BEGIN TASK MATERIAL

-- ==== Sys2Proof/Machine/Protocol.lean ====
section
/-! DEFINITION. The controller protocol family (spec/40_controller_protocol.md): SENDCMD, SENDDAT, SETMODE, SETCON, SETCUR. -/

namespace Sys2Proof.Machine

/-- SENDCMD: `Cmd(byte)`, the byte unexamined (R83, R68). -/
def execSendcmd (byte : Byte) (s : State) : Result := cmd byte s

/-- SENDDAT: `Data(payload[0 .. len-1])`; nothing limits `len` (R84). -/
def execSenddat (len : BitVec 16) (payload : List Byte) (s : State) : Result := data (payload.take len.toNat) s

/-- `mode in {0x00, 0x04, 0x01, 0x05}`: set membership, not a mask (R85, D16). -/
def isMode (mode : Byte) : Bool := mode == 0x00 || mode == 0x04 || mode == 0x01 || mode == 0x05

/-- SETMODE: one display-control command for a valid mode, "nothing at all" for any other value (R85). -/
def execSetmode (mode : Byte) (s : State) : Result :=
  if isMode mode then cmd (displayControlByte mode) s else .next s

/-- `v = min(value, 127)` (R86). -/
def clampContrast (value : Byte) : Byte := if value.toNat ≤ 127 then value else 127

/-- `if SETCON_BRACKET: Cmd(b)` (R86). -/
def cmdIf (bracket : Bool) (b : Byte) (s : State) : Result := if bracket then cmd b s else .next s

/-- SETCON for either value of `SETCON_BRACKET` (R86, D17). -/
def setContrast (bracket : Bool) (value : Byte) (s : State) : Result :=
  thenDo (cmdIf bracket (functionSetByte .extended) s) fun s =>
    thenDo (cmd (vopByte (clampContrast value)) s) fun s => cmdIf bracket (functionSetByte .basic) s

/-- SETCON (R86), for the machine's `SETCON_BRACKET`. -/
def execSetcon (value : Byte) (s : State) : Result := setContrast Config.setconBracket value s

/-- SETCUR: `SetCursor(x, y)` (R87, R88). -/
def execSetcur (x y : Byte) (s : State) : Result := setCursor x y s

end Sys2Proof.Machine
end

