-- ==== Sys2Proof/Machine/Session.lean ====
section
/-! DEFINITION. The display session family (spec/45_display_session.md): INIT, UPDATE, CLRSCR. -/

namespace Sys2Proof.Machine

/-- `n` data frames of one 0x00 byte each (R153). -/
def zeroFrames : Nat → State → Result
  | 0, s => .next s
  | n + 1, s => thenDo (data [0x00] s) (zeroFrames n)

/-- `ClearScreen()`: 504 frames, no cursor command first (R153, D20). -/
def clearScreen (s : State) : Result := zeroFrames Config.fbSize s

/-- The reset pulse: reset low, at least 1 microsecond, reset high (R151, R194). -/
def resetPulse (s : State) : State := driveRst .high (emit .wait1us (driveRst .low s))

/-- Command frames one after another (R81). -/
def cmds : List Byte → State → Result
  | [], s => .next s
  | b :: bs, s => thenDo (cmd b s) (cmds bs)

/-- The bring-up sequence: extended set, Vop, temperature coefficient 0, bias, basic set, display mode NORMAL (R151). -/
def bringUpBytes (vop : BitVec 7) (bias : BitVec 3) : List Byte :=
  [functionSetByte .extended, vopByte (vop.setWidth 8), temperatureByte 0, biasByte (bias.setWidth 8),
    functionSetByte .basic, displayControlByte DisplayMode.normal.bits]

/-- INIT for any values of the open parameters (R151): the reset pulse, the bus configuration, the bring-up commands, then
the framebuffer cleared and the peer's RAM zeroed. -/
def bringUp (vop : BitVec 7) (bias : BitVec 3) (cpol cpha : Bool) (s : State) : Result :=
  thenDo (cmds (bringUpBytes vop bias) (configureBus cpol cpha (resetPulse s))) fun s =>
    clearScreen { s with fb := clearBuffer s.fb }

/-- INIT (R151), for the machine's `VOP_INIT`, `BIAS_INIT`, `CPOL` and `CPHA`. -/
def execInit (s : State) : Result := bringUp Config.vopInit Config.biasInit Config.cpol Config.cpha s

/-- UPDATE: `SetCursor(0, 0)`, then the whole framebuffer in one data frame, the bytes being those it holds when the
operation starts (R152). -/
def execUpdate (s : State) : Result := thenDo (setCursor 0 0 s) (data s.fb.bytes)

/-- CLRSCR: `ClearScreen()`; the framebuffer is neither read nor written (R153). -/
def execClrscr (s : State) : Result := clearScreen s

end Sys2Proof.Machine
end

END TASK MATERIAL

» **WHAT YOU NEED TO DO**
Retype each entry exactly, leaving none of them out.

» **EXERCISE RESULT**
-- ==== Sys2Proof/Machine/Protocol.lean ====
section
/-! DEFINITION. The controller protocol family (spec/40_controller_protocol.md): SENDCMD, SENDDAT, SETMODE, SETCON, SETCUR. -/

namespace Sys2Proof.Machine

/-- SENDCMD: `Cmd(byte)`, the byte unexamined (R83, R68). -/
def execSendcmd (byte : Byte) (s : State) : Result := cmd byte s

/-- SENDDAT: `Data(payload[0 .. len-1])`; nothing limits `len` (R84). -/
def execSenddat (len : BitVec 16) (payload : List Byte) (s : State) : Result := data (payload.take len.toNat) s

/-- `mode in {0x00, 0x04, 0x01, 0x05}`: set membership, not a mask (R85, D16). -/
def isMode (mode : Byte) : Bool := mode == 0x00 || mode == 0x04 || mode == 0x01 || mode == 0x05

/-- SETMODE: one display-control command for a valid mode, "nothing at all" for any other value (R85). -/
def execSetmode (mode : Byte) (s : State) : Result :=
  if isMode mode then cmd (displayControlByte mode) s else .next s

/-- `v = min(value, 127)` (R86). -/
def clampContrast (value : Byte) : Byte := if value.toNat ≤ 127 then value else 127

/-- `if SETCON_BRACKET: Cmd(b)` (R86). -/
def cmdIf (bracket : Bool) (b : Byte) (s : State) : Result := if bracket then cmd b s else .next s

/-- SETCON for either value of `SETCON_BRACKET` (R86, D17). -/
def setContrast (bracket : Bool) (value : Byte) (s : State) : Result :=
  thenDo (cmdIf bracket (functionSetByte .extended) s) fun s =>
    thenDo (cmd (vopByte (clampContrast value)) s) fun s => cmdIf bracket (functionSetByte .basic) s

/-- SETCON (R86), for the machine's `SETCON_BRACKET`. -/
def execSetcon (value : Byte) (s : State) : Result := setContrast Config.setconBracket value s

/-- SETCUR: `SetCursor(x, y)` (R87, R88). -/
def execSetcur (x y : Byte) (s : State) : Result := setCursor x y s

end Sys2Proof.Machine
end

-- ==== Sys2Proof/Machine/Session.lean ====
section
/-! DEFINITION. The display session family (spec/45_display_session.md): INIT, UPDATE, CLRSCR. -/

namespace Sys2Proof.Machine

/-- `n` data frames of one 0x00 byte each (R153). -/
def zeroFrames : Nat → State → Result
  | 0, s => .next s
  | n + 1, s => thenDo (data [0x00] s) (zeroFrames n)

/-- `ClearScreen()`: 504 frames, no cursor command first (R153, D20). -/
def clearScreen (s : State) : Result := zeroFrames Config.fbSize s

/-- The reset pulse: reset low, at least 1 microsecond, reset high (R151, R194). -/
def resetPulse (s : State) : State := driveRst .high (emit .wait1us (driveRst .low s))

/-- Command frames one after another (R81). -/
def cmds : List Byte → State → Result
  | [], s => .next s
  | b :: bs, s => thenDo (cmd b s) (cmds bs)

/-- The bring-up sequence: extended set, Vop, temperature coefficient 0, bias, basic set, display mode NORMAL (R151). -/
def bringUpBytes (vop : BitVec 7) (bias : BitVec 3) : List Byte :=
  [functionSetByte .extended, vopByte (vop.setWidth 8), temperatureByte 0, biasByte (bias.setWidth 8),
    functionSetByte .basic, displayControlByte DisplayMode.normal.bits]

/-- INIT for any values of the open parameters (R151): the reset pulse, the bus configuration, the bring-up commands, then
the framebuffer cleared and the peer's RAM zeroed. -/
def bringUp (vop : BitVec 7) (bias : BitVec 3) (cpol cpha : Bool) (s : State) : Result :=
  thenDo (cmds (bringUpBytes vop bias) (configureBus cpol cpha (resetPulse s))) fun s =>
    clearScreen { s with fb := clearBuffer s.fb }

/-- INIT (R151), for the machine's `VOP_INIT`, `BIAS_INIT`, `CPOL` and `CPHA`. -/
def execInit (s : State) : Result := bringUp Config.vopInit Config.biasInit Config.cpol Config.cpha s

/-- UPDATE: `SetCursor(0, 0)`, then the whole framebuffer in one data frame, the bytes being those it holds when the
operation starts (R152). -/
def execUpdate (s : State) : Result := thenDo (setCursor 0 0 s) (data s.fb.bytes)

/-- CLRSCR: `ClearScreen()`; the framebuffer is neither read nor written (R153). -/
def execClrscr (s : State) : Result := clearScreen s

end Sys2Proof.Machine
end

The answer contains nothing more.